Additionally, these services were rendered in commerce. The provision of services to interstate customers is sufficient to show that the services were rendered in commerce. See Larry Harmon Pictures Corp. v. Williams Rest. Corp., 929 F.2d 662, 666 (Fed.Cir .1991); Application of Gastown, Inc., 326 F.2d 780, 782–83 (C.C.P .A.1964). A map in evidence demonstrates that Patsy's Pizzeria is easily accessible from several nearby interstate highways. Numerous articles about Patsy's Pizzeria were also in evidence, including one from the New York Times, which undoubtedly extends to an interstate audience. Furthermore, reviews for Patsy's Pizzeria from guides such as the 2003 Not For Tourists Guide to New York City and the 2004 Zagat Survey for New York City Restaurants were also entered into evidence. Finally, there was testimony that cab drivers knew where Patsy's Pizzeria was, that people “[came] from all over” to go there, and even that pizza was shipped to the west coast. Thus, the district court properly instructed the jury to find that appellees used their mark in interstate commerce as a matter of law.

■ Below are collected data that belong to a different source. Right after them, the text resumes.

/-- Place requests in order; the first that does not fit the budget ends the placing, a limit passes one over. on_ is done to each
request left out. -/
def placeAll (place : CompReq → Comp → Fit × Comp) (out_ : CompReq → Comp → Comp) : List CompReq → Bool → Comp → Comp
  | [], _, k => k
  | r :: rest, stop, k =>
    if stop then placeAll place out_ rest true (out_ r k) else
      match place r k with
      | (.ok, k1) => placeAll place out_ rest false k1
      | (.budget, k1) => placeAll place out_ rest true (out_ r k1)
      | (.limit, k1) => placeAll place out_ rest false (out_ r k1)

def pauseReq (r : CompReq) (k : Comp) : Comp := { k with paused := k.paused ++ [r.id] }

/-- compose() of R252 over the requests that may be given work. -/
def composeSteps (d : Dev) (e : CompEnv) (reqs : List CompReq) (k0 : Comp) : Comp :=
  let a := reqs.filter fun r => r.c.cls ≤ 1
  let cc := reqs.filter fun r => r.c.cls ≥ 2
  let decode : CompReq → Bool := fun r => r.c.state = 3 && r.c.toFill = 0
  let fill : CompReq → Bool := fun r => r.c.state = 1 || r.c.state = 2 || (r.c.state = 3 && decide (r.c.toFill > 0)) || (r.c.state = 5 && decide (r.c.toFill > 0) && !anyParked d r.id r.c)
  let withSlack : (CompReq → Option Rat) → List CompReq → List CompReq := fun f l => l.map fun r => { r with slack := f r }
  let rowSlack := withSlack fun r => slackRow e r.c
  let fillSlack := withSlack fun r => slackFill d e r.id r.c r.g
  -- 1: rows of A
  let ra := a.filter decode
  let all := ra.foldl (fun x r => x + rowCost d e.s r.id r.c r.g) 0
  let ra1 := if all > k0.left then sortBy rowBefore (rowSlack ra) else ra
  let k1 := placeAll (fun r k => placeRow d e k.left r k) (fun _ k => k) ra1 false k0
  -- 2: prefill of A up to its share
  let fa := sortBy fillBefore (fillSlack (a.filter fill))
  let cap := e.share * e.b
  let k2 := fa.foldl (fun k r => (growChunk d e (cap - (k1.left - k.left)) r k).2) k1
  -- 3: rows of C in keep order, within the class caps
  let capOf : Nat → Rat := fun c => (sGet 100 d.srv.caps c : Nat) * e.b / 100
  let rc := sortBy keepBefore (rowSlack (cc.filter decode))
  let placeC : CompReq → Comp → Fit × Comp := fun r k =>
    let spent := (rc.filter fun x => x.c.cls = r.c.cls && k.rows.contains x.id).foldl (fun s x => s + rowCost d e.s x.id x.c x.g) 0
    if spent + rowCost d e.s r.id r.c r.g > capOf r.c.cls then (.limit, k) else placeRow d e k.left r k
  let k3 := placeAll placeC pauseReq rc false k2
  -- 4: prefill of A beyond the share, then of C
  let k4 := fa.foldl (fun k r => (growChunk d e k.left r k).2) k3
  let fc := sortBy keepBefore (fillSlack (cc.filter fill))
  let k5 := placeAll (fun r k => growChunk d e k.left r k) (fun r k => if (r.c.state = 2 ∨ r.c.state = 3) ∧ sGet 0 k.chunks r.id = 0 then pauseReq r k else k) fc false k4
  -- 5: resume
  if k5.left * 10 < e.b then k5 else
    let rs := sortBy resumeBefore (cc.filter fun r => r.c.state = 4 && !r.c.justPaused)
    rs.foldl (fun k r =>
      let r1 := { r with c := { r.c with cands := [] } }
      if anyParked d r.id r.c then
        (if rowCost d e.s r.id r1.c r.g ≤ k.left then { k with resumed := k.resumed ++ [r.id] } else k)
      else
        match (if r.c.toFill = 0 then placeRow d e k.left r1 k else growChunk d e k.left r1 k) with
        | (.ok, k1) => { k1 with resumed := k1.resumed ++ [r.id] }
        | (_, k1) => k1) k5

2) Denial of Attorneys' Fees
Patsy's Italian Restaurant appeals the district court's denial of its request for attorneys' fees. Patsy's Italian Rest. IV, 575 F.Supp.2d at 471. Section 35(a) of the Lanham Act, codified as amended at 15 U.S.C. § 1117(a), provides that “[t]he court in exceptional cases may award reasonable attorney fees to the prevailing party.” Thus, in order to be entitled to attorneys' fees, the party must be the “prevailing party” and the case must be “exceptional,” or, in other words, involve fraud, bad faith, or willful infringement. Patsy's Brand III, 317 F.3d at 221. Even then the statute provides only that the district court “may” award attorneys' fees. See 15 U.S.C. § 1117(a). As a result, we review the district court's decision for an abuse of discretion. See Quaker State Oil Refining Corp. v. Kooltone, Inc., 649 F.2d 94, 95–96 (2d Cir.1981) (per curiam).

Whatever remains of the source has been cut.